那苦大仇深的样子不像是来恭喜的,倒有点像是来追债的。
“听说因为嫁妆太多的关系,郡王府根本就摆不下,最后不得不将一部分直接停放在大街上了。”底下的人不断的回报着外面的所见所闻,而每一次的回报,都会引起乾清宫内的阵阵惊呼之声。

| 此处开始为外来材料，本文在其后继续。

-- ==== Sys2Proof/Laws/Generator.lean ====
section
/-! SUPPORT. The conventions of the named polynomials, and the tables of the named slots (spec/10_state.md R27). -/

namespace Sys2Proof.Machine

/-- Bit 31 of `POLY_M` is clear. -/
@[simp] theorem classify_polyM : classify Config.polyM = .normal := by decide

/-- Bit 31 of `POLY_L` is set. -/
@[simp] theorem classify_polyL : classify Config.polyL = .reflected := by decide

/-- The table of slot `M`. -/
theorem tableOf_polyM : tableOf Config.polyM = genNormal 0x04C11DB7 := by
  rw [tableOf, classify_polyM]; rfl

/-- The table of slot `L`. -/
theorem tableOf_polyL : tableOf Config.polyL = genReflected 0xEDB88320 := by
  rw [tableOf, classify_polyL]; rfl

@[simp] theorem polyOf_m (s : State) : polyOf .m s = Config.polyM := rfl
@[simp] theorem polyOf_l (s : State) : polyOf .l s = Config.polyL := rfl
@[simp] theorem polyOf_g (s : State) : polyOf .g s = s.gpoly := rfl
@[simp] theorem convOf_m (s : State) : convOf .m s = .normal := classify_polyM
@[simp] theorem convOf_l (s : State) : convOf .l s = .reflected := classify_polyL

/-- `rsteps` composes. -/
theorem rsteps_add (p : Word) (m n : Nat) (x : Word) : rsteps p (m + n) x = rsteps p n (rsteps p m x) := by
  induction m generalizing x with
  | zero => simp [rsteps]
  | succ m ih => rw [Nat.succ_add]; exact ih _

/-- `nsteps` composes. -/
theorem nsteps_add (p : Word) (m n : Nat) (x : Word) : nsteps p (m + n) x = nsteps p n (nsteps p m x) := by
  induction m generalizing x with
  | zero => simp [nsteps]
  | succ m ih => rw [Nat.succ_add]; exact ih _

/-- One reflected step is linear: the choice bit is linear in the value. -/
theorem rstep_xor (p x y : Word) : rstep p (x ^^^ y) = rstep p x ^^^ rstep p y := by
  unfold rstep
  rw [BitVec.getLsbD_xor]
  cases x.getLsbD 0 <;> cases y.getLsbD 0 <;> simp [BitVec.ushiftRight_xor_distrib]
  all_goals ac_nf
  all_goals simp

/-- One normal step is linear. -/
theorem nstep_xor (p x y : Word) : nstep p (x ^^^ y) = nstep p x ^^^ nstep p y := by
  unfold nstep
  rw [BitVec.getLsbD_xor]
  cases x.getLsbD 31 <;> cases y.getLsbD 31 <;> simp [BitVec.shiftLeft_xor_distrib]
  all_goals ac_nf
  all_goals simp

theorem rsteps_xor (p : Word) (n : Nat) (x y : Word) : rsteps p n (x ^^^ y) = rsteps p n x ^^^ rsteps p n y := by
  induction n generalizing x y with
  | zero => rfl
  | succ n ih => simp only [rsteps, rstep_xor, ih]

theorem nsteps_xor (p : Word) (n : Nat) (x y : Word) : nsteps p n (x ^^^ y) = nsteps p n x ^^^ nsteps p n y := by
  induction n generalizing x y with
  | zero => rfl
  | succ n ih => simp only [nsteps, nstep_xor, ih]

end Sys2Proof.Machine
end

“特别是那座紫檀云母象牙龙纹屏风,因为过于巨大的关系根本无法入门,最后还是拆了一面墙壁,方才挪了进去。”刘全站在那里一边汇报,一边露出得意洋洋的表情。
这番话果然又引得许多惊羡之声。
就听众人中一位年纪颇长的亲王福晋感叹地说道:“这可真真是了不得,咱们大清朝建国至今,这般盛大而体面的嫁妆,还真是开天辟地的头一回嘞!尤可见皇上待公主当真是爱若珍宝啊。”众人听了这话并不觉得奇怪,反而有一种这老太太再说废话的感觉,六公主自小到大不就是在皇帝的心尖上长起来的吗?

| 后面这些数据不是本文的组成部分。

/-- Settles O50: a checksum sequence on slot `M`, whose mask is 0. -/
theorem mpeg2SequenceRespondsItsChecksum : Obligations.Mpeg2SequenceRespondsItsChecksum := by
  unfold Obligations.Mpeg2SequenceRespondsItsChecksum
  refine ⟨fun d init => ⟨checksumCommands_words .selm _ d _, rfl⟩, fun s d init hs hf => ?_, fun _ => rfl, by decide⟩
  obtain ⟨t, hrun, hpending, hacc, ht⟩ :=
    (selectsTable_selm hs.cache hf).runWords_checksum hf (init.getD Config.initDefault) d Config.xoroutMpeg2
  rw [tableOf_polyM, classify_polyM] at hpending hacc
  exact ⟨t, hrun, hpending.trans (congrArg (s.pending ++ [·]) BitVec.xor_zero), hacc, ht.active, ht.built, ht.clear⟩

/-- The run of `CRC32` from a state that meets the invariant (R133). -/
theorem runWords_crc32 {s : State} (hs : BlockInvariant s) (hf : s.fault = false) (d : List Byte) (init : Option Word) :
    ∃ t, runWords (Pseudo.crc32 d init).words s = .next t ∧
      t.pending = s.pending ++ [fold (genReflected 0xEDB88320) .reflected (init.getD 0xFFFFFFFF) d ^^^ 0xFFFFFFFF] ∧
      t.acc = fold (genReflected 0xEDB88320) .reflected (init.getD 0xFFFFFFFF) d ∧
      t.active = some .l ∧ t.builtL = true ∧ t.fault = false := by
  obtain ⟨t, hrun, hpending, hacc, ht⟩ :=
    (selectsTable_sell hs.cache hf).runWords_checksum hf (init.getD Config.initDefault) d Config.xoroutCrc32
  rw [tableOf_polyL, classify_polyL] at hpending hacc
  exact ⟨t, hrun, hpending, hacc, ht.active, ht.built, ht.clear⟩

/-- Settles O51: a checksum sequence on slot `L`; on the empty string the mask cancels the default initial value. -/
theorem crc32SequenceRespondsItsChecksum : Obligations.Crc32SequenceRespondsItsChecksum := by
  unfold Obligations.Crc32SequenceRespondsItsChecksum
  refine ⟨fun d init => checksumCommands_words .sell _ d _, fun s d init hs hf => runWords_crc32 hs hf d init,
    fun s t hs hf hrun => ?_, by decide, by decide⟩
  obtain ⟨u, hrun', hpending, -⟩ := runWords_crc32 hs hf [] none
  obtain rfl : t = u := by simpa [hrun] using hrun'
  exact hpending.trans (congrArg (s.pending ++ [·]) BitVec.xor_self)

/-- The select `TABLE32` uses makes the table of `p` active, in the slot the rule says (R134). -/
theorem selectsTable_table32Select {s : State} (hc : CacheInvariant s) (hf : s.fault = false) (p : Word) :
    ∃ sl t, SelectsTable (table32Select p) sl p s t ∧ (p = 0x04C11DB7 → sl = .m) ∧ (p = 0xEDB88320 → sl = .l) ∧
      (p ≠ 0x04C11DB7 → p ≠ 0xEDB88320 → sl = .g) := by
  unfold table32Select
  split
  next hm =>
    subst hm
    exact ⟨.m, _, selectsTable_selm hc hf, fun _ => rfl, fun h => absurd h (by decide), fun h => absurd rfl h⟩
  next hm =>
    split
    next hl =>
      subst hl
      exact ⟨.l, _, selectsTable_sell hc hf, fun h => absurd h hm, fun _ => rfl, fun _ h => absurd rfl h⟩
    next hl =>
      exact ⟨.g, _, selectsTable_selg hc hf p, fun h => absurd h hm, fun h => absurd h hl, fun _ _ => rfl⟩

/-- Settles O52: one select and the 256 reads, whichever slot the host's comparison chooses. -/
theorem table32SequenceRespondsTheTable : Obligations.Table32SequenceRespondsTheTable := by
  unfold Obligations.Table32SequenceRespondsTheTable
  refine ⟨fun p => congrArg₂ List.cons (encode_table32Select p) table32Reads_words, fun s p hs hf => ?_⟩
  obtain ⟨sl, _, hsel, hm, hl, hg⟩ := selectsTable_table32Select hs.cache hf p
  obtain ⟨t, hrun, hpending, hacc, ht⟩ := hsel.runWords_table hf
  refine ⟨t, sl, hrun, hpending.trans (congrArg (s.pending ++ ·) List.map_map), hm, hl, fun hpm hpl => ?_, ht.active,
    ht.built, hacc, ht.clear⟩
  obtain rfl := hg hpm hpl
  exact ⟨rfl, ht.poly⟩

/-- Settles O53: a checksum sequence on slot `G` under any polynomial; from four bytes on polynomial 0 has shifted every
bit out. -/
theorem hacker32SequenceRespondsItsChecksum : Obligations.Hacker32SequenceRespondsItsChecksum := by
  unfold Obligations.Hacker32SequenceRespondsItsChecksum
  refine ⟨fun d poly init xorout => checksumCommands_words (.selg _) _ d _, ?_,
    fun d a => ⟨fold_of_polynomial_zero a d, fun hd => ?_⟩, by decide⟩
  · rintro s d poly init xorout p hs hf rfl
    obtain ⟨t, hrun, hpending, hacc, ht⟩ :=
      (selectsTable_selg hs.cache hf (poly.getD Config.polyHackerDefault)).runWords_checksum hf
        (init.getD Config.initDefault) d (xorout.getD Config.xoroutHackerDefault)
    exact ⟨t, hrun, hpending, hacc, ht.active, ht.built, ht.poly, ht.clear⟩
  · exact (fold_of_polynomial_zero a d).trans (BitVec.shiftLeft_eq_zero (by omega))

end Sys2Proof.Machine
end

section
/-! SUPPORT. What commands, words and steps do to `FAULT` and `CAUSE` (spec/60_exceptions.md R151 to R157), said once for each of
`exec`, `acceptWord` and `step`. -/

namespace Sys2Proof.Machine

/-- A command that answers a next state either leaves `FAULT` and `CAUSE` or raises `NoTable` (R152). -/
theorem exec_keeps_fault_or_raises {i : Instr} {s t : State} (h : exec i s = .next t) :
    (t.fault = s.fault ∧ t.cause = s.cause) ∨
    ((∃ b, i = .byte b ∨ i = .rdtbl b) ∧ s.active = none ∧ t = raiseFault .noTable s) := by
  rcases exec_cases h with ⟨-, rfl⟩ | ⟨-, rfl⟩ | ⟨_, -, rfl⟩ | ⟨_, -, rfl⟩ | ⟨_, _, _, -, -, -, rfl⟩ | ⟨_, -, rfl⟩ |
    ⟨_, _, _, -, -, -, rfl⟩ | ⟨b, hb, ha, rfl⟩
  · exact .inl ⟨selectNamed_fault .., selectNamed_cause ..⟩
  · exact .inl ⟨selectNamed_fault .., selectNamed_cause ..⟩
  · exact .inl ⟨selectGeneric_fault .., selectGeneric_cause ..⟩
  · exact .inl ⟨rfl, rfl⟩
  · exact .inl ⟨rfl, rfl⟩
  · exact .inl ⟨rfl, rfl⟩
  · exact .inl ⟨rfl, rfl⟩
  · exact .inr ⟨⟨b, hb⟩, ha, rfl⟩

/-- No command sets `ACTIVE` back to `NONE` (R152). -/
theorem exec_active_ne_none {i : Instr} {s t : State} (h : exec i s = .next t) (ha : s.active ≠ none) :
    t.active ≠ none := by
  rcases exec_cases h with ⟨-, rfl⟩ | ⟨-, rfl⟩ | ⟨_, -, rfl⟩ | ⟨_, -, rfl⟩ | ⟨_, _, _, -, -, -, rfl⟩ | ⟨_, -, rfl⟩ |
    ⟨_, _, _, -, -, -, rfl⟩ | ⟨_, -, -, rfl⟩ <;> simp [ha]

/-- The whole state after an illegal word (R151, R153). -/
theorem acceptWord_illegal_eq {w : CmdWord} {s : State} {r : Reserved} (hf : s.fault = false)
    (hd : decode w = .illegal r) : acceptWord w s = .next { s with fault := true, cause := 1 } := by
  rw [acceptWord_of_illegal hf hd, raiseFault_of_clear _ _ hf]
  rfl

/-- When a word raises a fault, by its cause: at decode, or at the test of `ACTIVE` (R151, R152, R155). -/
def Cause.RaisedBy (k : Cause) (w : CmdWord) (s : State) : Prop :=
  (k = .illegalCommand ∧ ∃ r, decode w = .illegal r) ∨ (k = .noTable ∧ s.active = none)

/-- An accepted word either leaves `FAULT` and `CAUSE` or raises a fault in a state without one, and then those two are
all that changes (R153, R154). -/
theorem acceptWord_keeps_fault_or_raises {w : CmdWord} {s t : State} (h : acceptWord w s = .next t) :
    (t.fault = s.fault ∧ t.cause = s.cause) ∨
    (s.fault = false ∧ ∃ k : Cause, k.RaisedBy w s ∧ t = { s with fault := true, cause := k.code }) := by
  rcases acceptWord_cases w s with ⟨-, he⟩ | ⟨hf, hd, he⟩ | ⟨hf, i, -, he⟩ <;> rw [he] at h
  · cases h; exact .inl ⟨rfl, rfl⟩
  · cases h; exact .inr ⟨hf, .illegalCommand, .inl ⟨rfl, hd⟩, raiseFault_of_clear _ _ hf⟩
  · rcases exec_keeps_fault_or_raises h with hk | ⟨-, ha, rfl⟩
    · exact .inl hk
    · exact .inr ⟨hf, .noTable, .inr ⟨rfl, ha⟩, raiseFault_of_clear _ _ hf⟩

/-- A step leaves `FAULT` and `CAUSE`, or is a word that raises a fault, or is a reset (R153, R157). -/
theorem step_keeps_fault_or_raises_or_resets {s t : State} (h : step s = .next t) :
    (t.fault = s.fault ∧ t.cause = s.cause) ∨
    (s.fault = false ∧ ∃ (w : CmdWord) (rest : List HostEvent) (k : Cause), s.inbox = .command w :: rest ∧
      k.RaisedBy w s ∧ t = { s with inbox := rest, fault := true, cause := k.code }) ∨
    (∃ rest, s.inbox = .rst :: rest ∧ t = applyReset { s with inbox := rest }) := by
  rcases step_cases h with ⟨-, rfl⟩ | ⟨w, rest, hi, ha⟩ | ⟨rest, -, rfl⟩ | hr
  · exact .inl ⟨rfl, rfl⟩
  · rcases acceptWord_keeps_fault_or_raises ha with hk | ⟨hf, k, hk, rfl⟩
    · exact .inl hk
    · exact .inr (.inl ⟨hf, w, rest, k, hi, hk, rfl⟩)
  · exact .inl ⟨deliver_fault _, deliver_cause _⟩
  · exact .inr (.inr hr)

“皇上出手自是大方,但佟佳氏出手也不小气嘞,听说,佟国维大人从西洋那边拉了好几船的宝货回来,这些可全部都给了公主嘞!”
窃窃私语,议论纷纷。
好奇与八卦相共,艳羡与流言共一色。
而作为当事人的昭烈,则是全程,微笑、微笑,和微笑。
“要不要去后面歇一歇。”四福晋乌拉那拉氏附在昭烈耳边轻声说道:“我陪着你。”
那可真是太好了。
就见昭烈柔弱的站起身,对着众人道:“各位长辈们稍坐,本宫换件衣裳,去去就回。”
众人自然不会不同意,于是昭烈就在各种火热的视线中,与乌拉那拉氏迅速而不失仪态的开溜了。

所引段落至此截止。